/-! ### setTxSurf -/

@[simp] theorem State.setTxSurf_pending (s : State) (i : Nat) (v : TxSlot) : (s.setTxSurf i v).pending = s.pending := rfl
@[simp] theorem State.setTxSurf_free (s : State) (i : Nat) (v : TxSlot) : (s.setTxSurf i v).free = s.free := rfl
@[simp] theorem State.setTxSurf_island (s : State) (i : Nat) (v : TxSlot) : (s.setTxSurf i v).island = s.island := rfl
@[simp] theorem State.setTxSurf_ctl (s : State) (i : Nat) (v : TxSlot) : (s.setTxSurf i v).ctl = s.ctl := rfl
@[simp] theorem State.setTxSurf_fuses (s : State) (i : Nat) (v : TxSlot) : (s.setTxSurf i v).fuses = s.fuses := rfl
@[simp] theorem State.setTxSurf_straps (s : State) (i : Nat) (v : TxSlot) : (s.setTxSurf i v).straps = s.straps := rfl
@[simp] theorem State.setTxSurf_tbase (s : State) (i : Nat) (v : TxSlot) : (s.setTxSurf i v).tbase = s.tbase := rfl
@[simp] theorem State.setTxSurf_hold (s : State) (i : Nat) (v : TxSlot) : (s.setTxSurf i v).hold = s.hold := rfl
@[simp] theorem State.setTxSurf_regs (s : State) (i : Nat) (v : TxSlot) : (s.setTxSurf i v).regs = s.regs := rfl
@[simp] theorem State.setTxSurf_mem (s : State) (i : Nat) (v : TxSlot) : (s.setTxSurf i v).mem = s.mem := rfl
@[simp] theorem State.setTxSurf_tgs (s : State) (i : Nat) (v : TxSlot) : (s.setTxSurf i v).tgs = s.tgs := rfl
@[simp] theorem State.setTxSurf_flows (s : State) (i : Nat) (v : TxSlot) : (s.setTxSurf i v).flows = s.flows := rfl
@[simp] theorem State.setTxSurf_ctxs (s : State) (i : Nat) (v : TxSlot) : (s.setTxSurf i v).ctxs = s.ctxs := rfl
@[simp] theorem State.setTxSurf_egress (s : State) (i : Nat) (v : TxSlot) : (s.setTxSurf i v).egress = s.egress := rfl
@[simp] theorem State.setTxSurf_follows (s : State) (i : Nat) (v : TxSlot) : (s.setTxSurf i v).follows = s.follows := rfl
@[simp] theorem State.setTxSurf_ipp (s : State) (i : Nat) (v : TxSlot) : (s.setTxSurf i v).ipp = s.ipp := rfl
@[simp] theorem State.setTxSurf_encs (s : State) (i : Nat) (v : TxSlot) : (s.setTxSurf i v).encs = s.encs := rfl
@[simp] theorem State.setTxSurf_surfs (s : State) (i : Nat) (v : TxSlot) : (s.setTxSurf i v).surfs = s.surfs := rfl
@[simp] theorem State.setTxSurf_ledger (s : State) (i : Nat) (v : TxSlot) : (s.setTxSurf i v).ledger = s.ledger := rfl
@[simp] theorem State.setTxSurf_records (s : State) (i : Nat) (v : TxSlot) : (s.setTxSurf i v).records = s.records := rfl
@[simp] theorem State.setTxSurf_layers (s : State) (i : Nat) (v : TxSlot) : (s.setTxSurf i v).layers = s.layers := rfl
@[simp] theorem State.setTxSurf_heads (s : State) (i : Nat) (v : TxSlot) : (s.setTxSurf i v).heads = s.heads := rfl
@[simp] theorem State.setTxSurf_seals (s : State) (i : Nat) (v : TxSlot) : (s.setTxSurf i v).seals = s.seals := rfl
@[simp] theorem State.setTxSurf_commits (s : State) (i : Nat) (v : TxSlot) : (s.setTxSurf i v).commits = s.commits := rfl
@[simp] theorem State.setTxSurf_sweepMs (s : State) (i : Nat) (v : TxSlot) : (s.setTxSurf i v).sweepMs = s.sweepMs := rfl
@[simp] theorem State.setTxSurf_sweepAt (s : State) (i : Nat) (v : TxSlot) : (s.setTxSurf i v).sweepAt = s.sweepAt := rfl
@[simp] theorem State.setTxSurf_sweepNext (s : State) (i : Nat) (v : TxSlot) : (s.setTxSurf i v).sweepNext = s.sweepNext := rfl
@[simp] theorem State.setTxSurf_snaps (s : State) (i : Nat) (v : TxSlot) : (s.setTxSurf i v).snaps = s.snaps := rfl
@[simp] theorem State.setTxSurf_touch (s : State) (i : Nat) (v : TxSlot) : (s.setTxSurf i v).touch = s.touch := rfl
@[simp] theorem State.setTxSurf_parts (s : State) (i : Nat) (v : TxSlot) : (s.setTxSurf i v).parts = s.parts := rfl
@[simp] theorem State.setTxSurf_jobs (s : State) (i : Nat) (v : TxSlot) : (s.setTxSurf i v).jobs = s.jobs := rfl
@[simp] theorem State.setTxSurf_nextJob (s : State) (i : Nat) (v : TxSlot) : (s.setTxSurf i v).nextJob = s.nextJob := rfl
@[simp] theorem State.setTxSurf_nextFetch (s : State) (i : Nat) (v : TxSlot) : (s.setTxSurf i v).nextFetch = s.nextFetch := rfl
@[simp] theorem State.setTxSurf_cpls (s : State) (i : Nat) (v : TxSlot) : (s.setTxSurf i v).cpls = s.cpls := rfl
@[simp] theorem State.setTxSurf_srcs (s : State) (i : Nat) (v : TxSlot) : (s.setTxSurf i v).srcs = s.srcs := rfl
@[simp] theorem State.setTxSurf_desks (s : State) (i : Nat) (v : TxSlot) : (s.setTxSurf i v).desks = s.desks := rfl
@[simp] theorem State.setTxSurf_evcStop (s : State) (i : Nat) (v : TxSlot) : (s.setTxSurf i v).evcStop = s.evcStop := rfl
@[simp] theorem State.setTxSurf_rdn (s : State) (i : Nat) (v : TxSlot) : (s.setTxSurf i v).rdn = s.rdn := rfl
@[simp] theorem State.setTxSurf_dce (s : State) (i : Nat) (v : TxSlot) : (s.setTxSurf i v).dce = s.dce := rfl
@[simp] theorem State.setTxSurf_bands (s : State) (i : Nat) (v : TxSlot) : (s.setTxSurf i v).bands = s.bands := rfl
@[simp] theorem State.setTxSurf_ckptWait (s : State) (i : Nat) (v : TxSlot) : (s.setTxSurf i v).ckptWait = s.ckptWait := rfl
@[simp] theorem State.setTxSurf_crcu (s : State) (i : Nat) (v : TxSlot) : (s.setTxSurf i v).crcu = s.crcu := rfl
@[simp] theorem State.setTxSurf_pwr (s : State) (i : Nat) (v : TxSlot) : (s.setTxSurf i v).pwr = s.pwr := rfl
@[simp] theorem State.setTxSurf_drains (s : State) (i : Nat) (v : TxSlot) : (s.setTxSurf i v).drains = s.drains := rfl
@[simp] theorem State.setTxSurf_heldAcc (s : State) (i : Nat) (v : TxSlot) : (s.setTxSurf i v).heldAcc = s.heldAcc := rfl
@[simp] theorem State.setTxSurf_quiets (s : State) (i : Nat) (v : TxSlot) : (s.setTxSurf i v).quiets = s.quiets := rfl
@[simp] theorem State.setTxSurf_glog (s : State) (i : Nat) (v : TxSlot) : (s.setTxSurf i v).glog = s.glog := rfl
@[simp] theorem State.setTxSurf_lanesQd (s : State) (i : Nat) (v : TxSlot) : (s.setTxSurf i v).lanesQd = s.lanesQd := rfl
@[simp] theorem State.setTxSurf_lockAt (s : State) (i : Nat) (v : TxSlot) : (s.setTxSurf i v).lockAt = s.lockAt := rfl
@[simp] theorem State.setTxSurf_nonce (s : State) (i : Nat) (v : TxSlot) : (s.setTxSurf i v).nonce = s.nonce := rfl
@[simp] theorem State.setTxSurf_token (s : State) (i : Nat) (v : TxSlot) : (s.setTxSurf i v).token = s.token := rfl
@[simp] theorem State.setTxSurf_fuseOps (s : State) (i : Nat) (v : TxSlot) : (s.setTxSurf i v).fuseOps = s.fuseOps := rfl
@[simp] theorem State.setTxSurf_outbox (s : State) (i : Nat) (v : TxSlot) : (s.setTxSurf i v).outbox = s.outbox := rfl
@[simp] theorem State.setTxSurf_bus (s : State) (i : Nat) (v : TxSlot) : (s.setTxSurf i v).bus = s.bus := rfl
◆ ◆ ◆ ◆ ◆
> [Problem requirements]:
Within the listing above, extract exactly the lines from the line with "s.mem := rfl" to the line with "s.flows := rfl", the two named lines included, and no others.

> [Written solution]:
@[simp] theorem State.setTxSurf_mem (s : State) (i : Nat) (v : TxSlot) : (s.setTxSurf i v).mem = s.mem := rfl
@[simp] theorem State.setTxSurf_tgs (s : State) (i : Nat) (v : TxSlot) : (s.setTxSurf i v).tgs = s.tgs := rfl
@[simp] theorem State.setTxSurf_flows (s : State) (i : Nat) (v : TxSlot) : (s.setTxSurf i v).flows = s.flows := rfl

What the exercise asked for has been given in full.